Some time ago, we discussed what to put in the warning Stan issues about divergent transitions at Text for warning message
Since then, we have a public-facing, but not really used link http://discourse.mc-stan.org/divergences that currently redirects to Divergent transitions - a primer but we can change the target at any time, should we have a better treatment of the topic. I think having an “official” link in the warning message is useful and I believe the current target is a good overview of resources one can use to address divergences.
So the question is:
- Do we want an “official” link for divergent transitions (and possible treedepth/BFMI)?
- If so, is the current #howto a good target? Should something change about it? Or should we point to a completely different resource?
Tagging the participants from the previous discussion: @andrewgelman, @bgoodri, @betanalpha, @bbbales2, @jonah, @mitzimorris
I very much like the idea of having a link to a webpage rather than trying to cram advice into a warning message.
As I said in the previous discussion the current “how to” is problematic and misleading. Investigating and resolving to diagnostics is an open ended process that cannot be reduced to a simple checklist no matter how convenient that would be, and trying to force that convenience only misleads users unnecessarily. That said given the unproductive history of the conversations on this particular topic I will not be commenting further and just hope that whatever goes up respects the users enough to warn them of its incomplete nature.

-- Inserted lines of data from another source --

/-! ## A surplus pass -/

theorem eligible_of_eligible_grant {e e' : Entry} {s : State} (h : eligible (grant e' s) e = true) : eligible s e = true := by
  rw [eligible_iff] at h ⊢
  obtain ⟨hparent, hfacet, hclaim⟩ := h
  rw [grant_eq] at hfacet hclaim
  refine ⟨hparent.imp (fun h => ?_) (fun ⟨p, hp, hup⟩ => ⟨p, ?_, ?_⟩), hfacet, hclaim⟩
  · rw [grant_eq] at h
    exact h
  · rw [grant_eq] at hp
    exact hp
  · have hload := grantAll_load [e'] s p
    have hup : ((grantAll [e'] s).load p).state = .up := hup
    rw [hload] at hup
    split at hup
    · cases hup
    · exact hup

/-- In a pass eligibility only falls (R28, R36). -/
theorem eligible_of_eligible_grantAll {es : List Entry} {s : State} {e : Entry} (h : eligible (grantAll es s) e = true) :
    eligible s e = true := by
  induction es generalizing s with
  | nil => exact h
  | cons e' es ih => exact eligible_of_eligible_grant (ih (s := grant e' s) h)

theorem headroom_grantAll_le (es : List Entry) (s : State) : (grantAll es s).headroom ≤ s.headroom := by
  rw [State.headroom, State.headroom, grantAll_ceiling, grantAll_committed]
  omega

/-- A scan that grants nothing changes nothing. -/
theorem scan_of_granted_nil {q : List Entry} {s : State} (h : grantedBy q s = []) : scan q s = (q, false, s) := by
  induction q with
  | nil => rfl
  | cons e q ih =>
    unfold grantedBy at h
    unfold scan
    split_ifs at h ⊢
    · rw [ih h]
    · rw [ih h]
      rfl
    · rfl

section
variable {e : Entry} {q : List Entry} {s : State}

theorem grantedBy_cons_of_ineligible (h : eligible s e = false) : grantedBy (e :: q) s = grantedBy q s := by
  rw [grantedBy, if_pos (by simp [h])]

theorem grantedBy_cons_nil (hfit : s.headroom < s.config.claimOf e.load) (h : grantedBy q s = []) : grantedBy (e :: q) s = [] := by
  unfold grantedBy
  split_ifs with _ hle
  · exact h
  · exact absurd hle hfit.not_ge
  · exact h
  · rfl

end

/-- What a scan leaves, another grants nothing of: eligibility and headroom have only fallen (R32). -/
theorem grantedBy_scan (q : List Entry) (s : State) : grantedBy (scan q s).1 (scan q s).2.2 = [] := by
  induction q generalizing s with
  | nil => rfl
  | cons e q ih =>
    have hfalls (h : eligible s e = false) : eligible (scan q s).2.2 e = false := by
      rw [Bool.eq_false_iff] at h ⊢
      rw [scan_state]
      exact fun he => h (eligible_of_eligible_grantAll he)
    have hroom (h : ¬s.config.claimOf e.load ≤ s.headroom) :
        (scan q s).2.2.headroom < (scan q s).2.2.config.claimOf e.load := by
      rw [scan_state, grantAll_config]
      exact (headroom_grantAll_le _ s).trans_lt (not_le.mp h)
    unfold scan
    split_ifs with hin hfit hlimit
    · exact (grantedBy_cons_of_ineligible (hfalls (by simpa using hin))).trans (ih s)
    · exact ih (grant e s)
    · dsimp only
      split
      · exact grantedBy_cons_nil (e := { e with overtaken := e.overtaken + 1 }) (hroom hfit) (ih s)
      · exact grantedBy_cons_nil (hroom hfit) (ih s)
    · exact (grantedBy.eq_def (e :: q) s).trans (by dsimp only; rw [if_neg hin, if_neg hfit, if_neg hlimit])

/-- Two states in which a scan finds the same. -/
structure SameAccount (s t : State) : Prop where
  halted : t.halted = s.halted
  ceiling : t.ceiling = s.ceiling
  holders : t.holders = s.holders
  loads : t.loads = s.loads
  config : t.config = s.config
  facet : t.standbyFacet = s.standbyFacet

theorem SameAccount.grantedBy_nil {q : List Entry} {s t : State} (hsame : SameAccount s t) (h : grantedBy q s = []) :
    grantedBy q t = [] := by
  obtain ⟨-, hceiling, hholders, hloads, hconfig, hfacet⟩ := hsame
  have heligible (e : Entry) : eligible t e = eligible s e := by
    simp only [eligible, State.loadConfig, State.load, hceiling, hloads, hconfig, hfacet]
  have hroom : t.headroom = s.headroom := by simp only [State.headroom, State.committed, hceiling, hholders]
  induction q with
  | nil => rfl
  | cons e q ih =>
    unfold grantedBy at h ⊢
    rw [heligible, hroom, hconfig]
    split_ifs at h ⊢
    · exact ih h
    · exact ih h
    · rfl

/-- Nothing is left to grant. -/
def State.settled (s : State) : Prop := s.halted = true ∨ s.over = true ∨ grantedBy s.queue s = []

theorem State.settled.grantPass_eq {s : State} (h : s.settled) : grantPass s = s := by
  rcases h with h | h | h
  · exact grantPass_of_stopped (.inl h)
  · exact grantPass_of_stopped (.inr h)
  · unfold grantPass
    split
    · rfl
    · rw [scan_of_granted_nil h]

I don’t think I understand what exactly you consider unproductive. I tried to implement many of your suggestions and tried to give reasons for not following others in my response Divergent transitions - a primer - #6 by martinmodrak . You didn’t follow-up on my response (which you have every right to do), but I honestly don’t know how to make a conversation much more productive than that. What was the reason you decided to end the conversation at that point?
In any case I believe that among all possible combinations of words we can display to a user who tries to understand divergences there is a hypothetical global optimum that would help the most users make a useful next step in their analysis and/or understanding of Bayesian methods. I also think it is clear that either showing nothing or just “read a statistics textbook and then come back” we are far from this optimum. Similarly we would IMHO clearly be far from the optimum if the resource became a statistics textbook of its own. There are also bounds on how much time and energy can be invested in writing. So I tried to strike a middle ground. It is quite possible that I failed at it. If you have any suggestions how to move towards a text that would be closer to such global optimum (including replacing the text with something completely different), I’d be glad to hear them and will try incorporate them (or, you can directly edit the post yourself).

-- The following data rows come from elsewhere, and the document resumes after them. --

-- ==== Sys2Proof/Machine/BitManip.lean ====
section
/-! DEFINITION. The meanings of bit manipulation and bit branches: RMBn, SMBn, BBRn, BBSn (47_bit_manipulation.md, R266 to R297). The effect of an instruction on the block is the decode of its
bytes: it installs its descriptor, folds its operand bytes and is then complete. What the decoded processor would do is
out of scope (R7). -/

namespace Sys2Proof.Machine

/-- R266: `RMB0` in mode ZP, opcode 0x07. -/
def execRmb0 (zp : Byte) (s : State) : Host.Outcome State Fault Refusal := instruction1 0x07 zp s

/-- R267: `RMB1` in mode ZP, opcode 0x17. -/
def execRmb1 (zp : Byte) (s : State) : Host.Outcome State Fault Refusal := instruction1 0x17 zp s

/-- R268: `RMB2` in mode ZP, opcode 0x27. -/
def execRmb2 (zp : Byte) (s : State) : Host.Outcome State Fault Refusal := instruction1 0x27 zp s

/-- R269: `RMB3` in mode ZP, opcode 0x37. -/
def execRmb3 (zp : Byte) (s : State) : Host.Outcome State Fault Refusal := instruction1 0x37 zp s

/-- R270: `RMB4` in mode ZP, opcode 0x47. -/
def execRmb4 (zp : Byte) (s : State) : Host.Outcome State Fault Refusal := instruction1 0x47 zp s

/-- R271: `RMB5` in mode ZP, opcode 0x57. -/
def execRmb5 (zp : Byte) (s : State) : Host.Outcome State Fault Refusal := instruction1 0x57 zp s

/-- R272: `RMB6` in mode ZP, opcode 0x67. -/
def execRmb6 (zp : Byte) (s : State) : Host.Outcome State Fault Refusal := instruction1 0x67 zp s

/-- R273: `RMB7` in mode ZP, opcode 0x77. -/
def execRmb7 (zp : Byte) (s : State) : Host.Outcome State Fault Refusal := instruction1 0x77 zp s

/-- R274: `SMB0` in mode ZP, opcode 0x87. -/
def execSmb0 (zp : Byte) (s : State) : Host.Outcome State Fault Refusal := instruction1 0x87 zp s

/-- R275: `SMB1` in mode ZP, opcode 0x97. -/
def execSmb1 (zp : Byte) (s : State) : Host.Outcome State Fault Refusal := instruction1 0x97 zp s

/-- R276: `SMB2` in mode ZP, opcode 0xA7. -/
def execSmb2 (zp : Byte) (s : State) : Host.Outcome State Fault Refusal := instruction1 0xA7 zp s

/-- R277: `SMB3` in mode ZP, opcode 0xB7. -/
def execSmb3 (zp : Byte) (s : State) : Host.Outcome State Fault Refusal := instruction1 0xB7 zp s

/-- R278: `SMB4` in mode ZP, opcode 0xC7. -/
def execSmb4 (zp : Byte) (s : State) : Host.Outcome State Fault Refusal := instruction1 0xC7 zp s

/-- R279: `SMB5` in mode ZP, opcode 0xD7. -/
def execSmb5 (zp : Byte) (s : State) : Host.Outcome State Fault Refusal := instruction1 0xD7 zp s

/-- R280: `SMB6` in mode ZP, opcode 0xE7. -/
def execSmb6 (zp : Byte) (s : State) : Host.Outcome State Fault Refusal := instruction1 0xE7 zp s

/-- R281: `SMB7` in mode ZP, opcode 0xF7. -/
def execSmb7 (zp : Byte) (s : State) : Host.Outcome State Fault Refusal := instruction1 0xF7 zp s

/-- R282: `BBR0` in mode REL, opcode 0x0F. -/
def execBbr0 (off : Byte) (s : State) : Host.Outcome State Fault Refusal := instruction1 0x0F off s

/-- R283: `BBR1` in mode REL, opcode 0x1F. -/
def execBbr1 (off : Byte) (s : State) : Host.Outcome State Fault Refusal := instruction1 0x1F off s

/-- R284: `BBR2` in mode REL, opcode 0x2F. -/
def execBbr2 (off : Byte) (s : State) : Host.Outcome State Fault Refusal := instruction1 0x2F off s

/-- R285: `BBR3` in mode REL, opcode 0x3F. -/
def execBbr3 (off : Byte) (s : State) : Host.Outcome State Fault Refusal := instruction1 0x3F off s

/-- R286: `BBR4` in mode REL, opcode 0x4F. -/
def execBbr4 (off : Byte) (s : State) : Host.Outcome State Fault Refusal := instruction1 0x4F off s

/-- R287: `BBR5` in mode REL, opcode 0x5F. -/
def execBbr5 (off : Byte) (s : State) : Host.Outcome State Fault Refusal := instruction1 0x5F off s

/-- R288: `BBR6` in mode REL, opcode 0x6F. -/
def execBbr6 (off : Byte) (s : State) : Host.Outcome State Fault Refusal := instruction1 0x6F off s

/-- R289: `BBR7` in mode REL, opcode 0x7F. -/
def execBbr7 (off : Byte) (s : State) : Host.Outcome State Fault Refusal := instruction1 0x7F off s

/-- R290: `BBS0` in mode REL, opcode 0x8F. -/
def execBbs0 (off : Byte) (s : State) : Host.Outcome State Fault Refusal := instruction1 0x8F off s

/-- R291: `BBS1` in mode REL, opcode 0x9F. -/
def execBbs1 (off : Byte) (s : State) : Host.Outcome State Fault Refusal := instruction1 0x9F off s

/-- R292: `BBS2` in mode REL, opcode 0xAF. -/
def execBbs2 (off : Byte) (s : State) : Host.Outcome State Fault Refusal := instruction1 0xAF off s

/-- R293: `BBS3` in mode REL, opcode 0xBF. -/
def execBbs3 (off : Byte) (s : State) : Host.Outcome State Fault Refusal := instruction1 0xBF off s

/-- R294: `BBS4` in mode REL, opcode 0xCF. -/
def execBbs4 (off : Byte) (s : State) : Host.Outcome State Fault Refusal := instruction1 0xCF off s

/-- R295: `BBS5` in mode REL, opcode 0xDF. -/
def execBbs5 (off : Byte) (s : State) : Host.Outcome State Fault Refusal := instruction1 0xDF off s

/-- R296: `BBS6` in mode REL, opcode 0xEF. -/
def execBbs6 (off : Byte) (s : State) : Host.Outcome State Fault Refusal := instruction1 0xEF off s

/-- R297: `BBS7` in mode REL, opcode 0xFF. -/
def execBbs7 (off : Byte) (s : State) : Host.Outcome State Fault Refusal := instruction1 0xFF off s

end Sys2Proof.Machine
end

The howto says in the introduction (this was included in August 2020 as a part of response towards your feedback):
We should note that resolving modelling issues is generally hard and requires some understanding of probabilistic theory and Hamiltonian Monte-Carlo, see Understanding basics of Bayesian statistics and modelling for more general resources.
What follows is a list of brief hints that could help you diagnose the source of degeneracies in your model - or at least let you get faster help here on forums. Where they exist, we link to additional resources for deeper understanding. The aim is to provide a birds-eye view of approaches we’ve had success with in the past, point you to additional resources and give you keywords to search for :-) This is not, and can’t be a definitive guide - each degenerate posterior is problematic in its own way and there is no single approach that would always work.
If you fail to diagnose/resolve the problem yourself or if you have trouble understanding or applying some of the hints, don’t worry, you are welcome to ask here on Discourse, we’ll try to help!
Do you believe we should give even more warnings of the incomplete nature of the resource?
I do hope @betanalpha reconsiders and responds. I am fascinated by the fact that divergences actually get to the epistemology of Bayesian models. What does it mean for a model to be “good” or give “good” results?
In a sense, what Michael says,
and, more importantly, the first paragraph of Identity Crisis (betanalpha.github.io) is the natural preface that a user should confront on this epistemological quest.